*** Opening DATA ***

-- ==== Sys2Proof/Machine/UnitScaling.lean ====
section
/-! DEFINITION. The unit-scaling LUT pipeline: `Scale`, `Unscale` and the operations UNIT_DEC and UNIT_ENC (R110 to R117). -/

namespace Sys2Proof.Machine

/-- `Scale(s, raw)`: raw times the step, an exact product (R113, R115). -/
def scale {n : Nat} (s : LutIndex) (raw : BitVec n) : Word16 := BitVec.ofNat 16 (raw.toNat * (lut s).step)

/-- `Unscale(s, phys)`: the exact quotient by the step; the step is checked before the width (R114). -/
def unscale (s : LutIndex) (phys : Word16) : Except Err Nat :=
  if phys.toNat % (lut s).step ≠ 0 then .error .notExactStep
  else if phys.toNat / (lut s).step ≥ rawLimit s then .error .valueOutOfRange
  else .ok (phys.toNat / (lut s).step)

/-- UNIT_DEC of LUT entry `s` (R116). -/
def unitDec (s : LutIndex) (val : Word16) : Except Err Result :=
  if val.toNat ≥ rawLimit s then .error .valueOutOfRange
  else .ok (.unit { raw := val, phys := scale s val, unit := (lut s).unit })

/-- UNIT_ENC of LUT entry `s` (R117). -/
def unitEnc (s : LutIndex) (val : Word16) : Except Err Result :=
  match unscale s val with
  | .error e => .error e
  | .ok raw => .ok (.unit { raw := BitVec.ofNat 16 raw, phys := val, unit := (lut s).unit })

/-- UNIT_DEC with SEL = 0 (R72, R116). -/
def execUnitDecStatV (s : State) : Host.Outcome State Fault Refusal :=
  complete s (unitDec .statV s.inp.val)

/-- UNIT_DEC with SEL = 1 (R72, R116). -/
def execUnitDecStatI (s : State) : Host.Outcome State Fault Refusal :=
  complete s (unitDec .statI s.inp.val)

/-- UNIT_DEC with SEL = 2 (R72, R116). -/
def execUnitDecStatT (s : State) : Host.Outcome State Fault Refusal :=
  complete s (unitDec .statT s.inp.val)

/-- UNIT_DEC with SEL = 3 (R72, R116). -/
def execUnitDecPdoFixI (s : State) : Host.Outcome State Fault Refusal :=
  complete s (unitDec .pdoFixI s.inp.val)

/-- UNIT_DEC with SEL = 4 (R72, R116). -/
def execUnitDecPdoFixV (s : State) : Host.Outcome State Fault Refusal :=
  complete s (unitDec .pdoFixV s.inp.val)

/-- UNIT_DEC with SEL = 5 (R72, R116). -/
def execUnitDecPdoPpsI (s : State) : Host.Outcome State Fault Refusal :=
  complete s (unitDec .pdoPpsI s.inp.val)

/-- UNIT_DEC with SEL = 6 (R72, R116). -/
def execUnitDecPdoPpsVmin (s : State) : Host.Outcome State Fault Refusal :=
  complete s (unitDec .pdoPpsVmin s.inp.val)

/-- UNIT_DEC with SEL = 7 (R72, R116). -/
def execUnitDecPdoPpsVmax (s : State) : Host.Outcome State Fault Refusal :=
  complete s (unitDec .pdoPpsVmax s.inp.val)

/-- UNIT_DEC with SEL = 8 (R72, R116). -/
def execUnitDecRdoFixImax (s : State) : Host.Outcome State Fault Refusal :=
  complete s (unitDec .rdoFixImax s.inp.val)

/-- UNIT_DEC with SEL = 9 (R72, R116). -/
def execUnitDecRdoFixIop (s : State) : Host.Outcome State Fault Refusal :=
  complete s (unitDec .rdoFixIop s.inp.val)

/-- UNIT_DEC with SEL = 10 (R72, R116). -/
def execUnitDecRdoPpsIop (s : State) : Host.Outcome State Fault Refusal :=
  complete s (unitDec .rdoPpsIop s.inp.val)

/-- UNIT_DEC with SEL = 11 (R72, R116). -/
def execUnitDecRdoPpsV (s : State) : Host.Outcome State Fault Refusal :=
  complete s (unitDec .rdoPpsV s.inp.val)

/-- UNIT_ENC with SEL = 0 (R72, R117). -/
def execUnitEncStatV (s : State) : Host.Outcome State Fault Refusal :=
  complete s (unitEnc .statV s.inp.val)

/-- UNIT_ENC with SEL = 1 (R72, R117). -/
def execUnitEncStatI (s : State) : Host.Outcome State Fault Refusal :=
  complete s (unitEnc .statI s.inp.val)

/-- UNIT_ENC with SEL = 2 (R72, R117). -/
def execUnitEncStatT (s : State) : Host.Outcome State Fault Refusal :=
  complete s (unitEnc .statT s.inp.val)

/-- UNIT_ENC with SEL = 3 (R72, R117). -/
def execUnitEncPdoFixI (s : State) : Host.Outcome State Fault Refusal :=
  complete s (unitEnc .pdoFixI s.inp.val)

/-- UNIT_ENC with SEL = 4 (R72, R117). -/
def execUnitEncPdoFixV (s : State) : Host.Outcome State Fault Refusal :=
  complete s (unitEnc .pdoFixV s.inp.val)

/-- UNIT_ENC with SEL = 5 (R72, R117). -/
def execUnitEncPdoPpsI (s : State) : Host.Outcome State Fault Refusal :=
  complete s (unitEnc .pdoPpsI s.inp.val)

/-- UNIT_ENC with SEL = 6 (R72, R117). -/
def execUnitEncPdoPpsVmin (s : State) : Host.Outcome State Fault Refusal :=
  complete s (unitEnc .pdoPpsVmin s.inp.val)

/-- UNIT_ENC with SEL = 7 (R72, R117). -/
def execUnitEncPdoPpsVmax (s : State) : Host.Outcome State Fault Refusal :=
  complete s (unitEnc .pdoPpsVmax s.inp.val)

/-- UNIT_ENC with SEL = 8 (R72, R117). -/
def execUnitEncRdoFixImax (s : State) : Host.Outcome State Fault Refusal :=
  complete s (unitEnc .rdoFixImax s.inp.val)

/-- UNIT_ENC with SEL = 9 (R72, R117). -/
def execUnitEncRdoFixIop (s : State) : Host.Outcome State Fault Refusal :=
  complete s (unitEnc .rdoFixIop s.inp.val)

/-- UNIT_ENC with SEL = 10 (R72, R117). -/
def execUnitEncRdoPpsIop (s : State) : Host.Outcome State Fault Refusal :=
  complete s (unitEnc .rdoPpsIop s.inp.val)

/-- UNIT_ENC with SEL = 11 (R72, R117). -/
def execUnitEncRdoPpsV (s : State) : Host.Outcome State Fault Refusal :=
  complete s (unitEnc .rdoPpsV s.inp.val)

end Sys2Proof.Machine
end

*** Closing DATA ***

Transcribe exactly, and only, the lines that extend from the one containing "10 (R72, R117). -/" to the end of the records above, inclusive of both.

§ **ANSWER BELOW**:
/-- UNIT_ENC with SEL = 10 (R72, R117). -/
def execUnitEncRdoPpsIop (s : State) : Host.Outcome State Fault Refusal :=
  complete s (unitEnc .rdoPpsIop s.inp.val)

/-- UNIT_ENC with SEL = 11 (R72, R117). -/
def execUnitEncRdoPpsV (s : State) : Host.Outcome State Fault Refusal :=
  complete s (unitEnc .rdoPpsV s.inp.val)

end Sys2Proof.Machine
end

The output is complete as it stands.